Another part of the Credit Consumer Act 1974 is little known, Sections 140A & 140B, which covers “unfair relationship”. At first glance it looks like it could be a very good route, after all, you can’t get a relationship any more unfair than a timeshare salesman also selling the finance?

This particular section of the CCA appears to have to become more popular by many cold callers, again as above on a no win no fee basis, with mention of a lawyer working on your case for the exit and the claim. Now, this is where you will need to be careful with what you are told.

Sections 140A & 140B from our research are primarily used in court, which requires a trial to determine if the case does fall under “unfair relationship”, unlike Section 75.

During a quick search on this subject the following links were found, both very clearly show that this area is not simple and is unlikely to resolve your case quickly. The second of the two links explain the situation very well and includes references to other cases.



Link to legislation


Just from this information alone, you can see this is a specialised field with probably few law firms with the capacity to succeed, just like timeshare litigation. It is not going to be quick and it is certainly not going to be cheap.

So ask yourself:

  • How can they do this on a “no win, no fee basis”?
  • Is the lawyer registered to bring cases such as this in the UK?
  • Are the firm and lawyer experienced and competent in this field?
  • Can they show any case evidence (publicly available not just client testimonials)?

Just some of the questions you should be asking when looking into this area of timeshare, don’t go by the flash websites with all the accreditations by regulatory bodies, many of these are purchased with membership to that particular organisation. The fakes will add them to their websites anyway.

These are all options that are open to you, it is just a matter of who you choose to do it all for you, not an easy task, but we hope we have got you thinking.

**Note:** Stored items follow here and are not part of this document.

-- ==== Sys2Proof/Tests/Slice0.lean ====
section
/-! SUPPORT. A `witness_` theorem shows, clause by clause, concrete states and operands that meet the hypotheses of the
obligation of that name; a `test_` theorem compares one step with the spec's own figures. -/

namespace Sys2Proof.Tests

open Sys2Proof Sys2Proof.Machine

-- One theorem after the other: a thread for each would hold too much memory.
set_option Elab.async false

/-- A module without input power. -/
abbrev dark : Module := {}
/-- A module with input power, in a state. -/
abbrev on (x : Mode) : Module := { pwr := { input := true, pwrgd := true, rstLow := false, mode := x } }

/-- A module whose mailbox holds a request of an operation, with flags, a session and a length of zero operand bytes. -/
abbrev mbOf (x : Mode) (op flags session len : Nat) : Module :=
  ((on x).setReg (asyR 0x1000) (BitVec.ofNat 64 (op + 256 * flags + 2 ^ 32 * len))).setReg (asyR 0x1008) (BitVec.ofNat 64 session)

/-- What the hypotheses say of the request in the mailbox. -/
abbrev reads (m : Module) (P : MbReq → Bool) : Bool := (m.mbRequest.map P).getD false

/-- The firing of the jobs below. -/
abbrev key0 : FKey := ⟨0, 0, 0⟩

/-- The match entry of the jobs below: running on bench 0. -/
abbrev entry0 : MatchEntry := { key := key0, ptn := 0, hall := 0, state := .executing, tokens := [], bench := some 0, launched := true }

/-- Module `m` with the firing `key0` of one node, with the node's tensors and its match entry. -/
abbrev jobIn (m : Module) (n : Node) (ts : List Tensor) (e : MatchEntry) : Module :=
  let g : Graph := { handle := 0, maxgen := 4, exits := 1, arena := 0, slotq := 4, readyq := 4, tag := 0, nodes := [n], tensors := ts, image := [] }
  let i : Inst := { num := 0, ptn := 0, handle := 0, reqid := 1, arenaBase := 0, inBufs := [], outBufs := [], bindings := [] }
  { m with
    insts := [i]
    ptns := m.ptns.modify 0 fun p => { p with graphs := [g] }
    halls := m.halls.modify 0 fun h => { h with entries := [e] }
    benches := m.benches.modify 0 fun b => { b with busy := some key0 } }

abbrev job (n : Node) (ts : List Tensor) : Module := jobIn (on .joined) n ts entry0

/-- A node of a class with nothing but operands and results. -/
abbrev nodeOfClass (op : Nat) (opnd res : List Nat) (param : Nat) : Node :=
  { index := 0, op := op, exit := true, noaff := false, prio := false, nports := opnd.length, dyn := 0, bset := 0, opnd := opnd, res := res
    dest := [], param := param }

/-- A queue pair with one mailbox slot and a key for each window. -/
abbrev qp0 : QueuePair :=
  { num := 0, port := 0, kind := 0, ptn := 0, aclass := 0, ringMode := false, slotcap := 64, slots := [{ state := 2, reqid := 5 }], nmask := 0, gsel := 0, gkind := 0
    ringaddr := 0, ringkey := 0, ringlen := 0, keys := [1, 2, 3, 4] }
/-- A JOINED module with queue pairs. -/
abbrev withQps (qs : List QueuePair) : Module := { on .joined with ctr := { qps := qs, link := [true, true, true, true] } }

If you have any comments on this or any article, please place them on the relevant article, for enquiries and personal questions please use the contact page.



  1. Jeanie Fitch

    I’m after some advise about relinquishing my timeshare. I have paid ECC and M1 Legal money to legally end my timeshare etc. Are they a legitimate company? I have several calls from “Fraud Advisory”, informing that they are know “scammers” and that I need to contact my bank and raise a section 75.
    Help! You just don’t know who to believe. I need URGENT advise please.

    1. Timeshare Insider

      Fraud Advisory is most definately a scam operation, try searching the name. ECC & M1 Legal are legitimate, M1 Legal has many successful cases under their belt. A full email has been sent.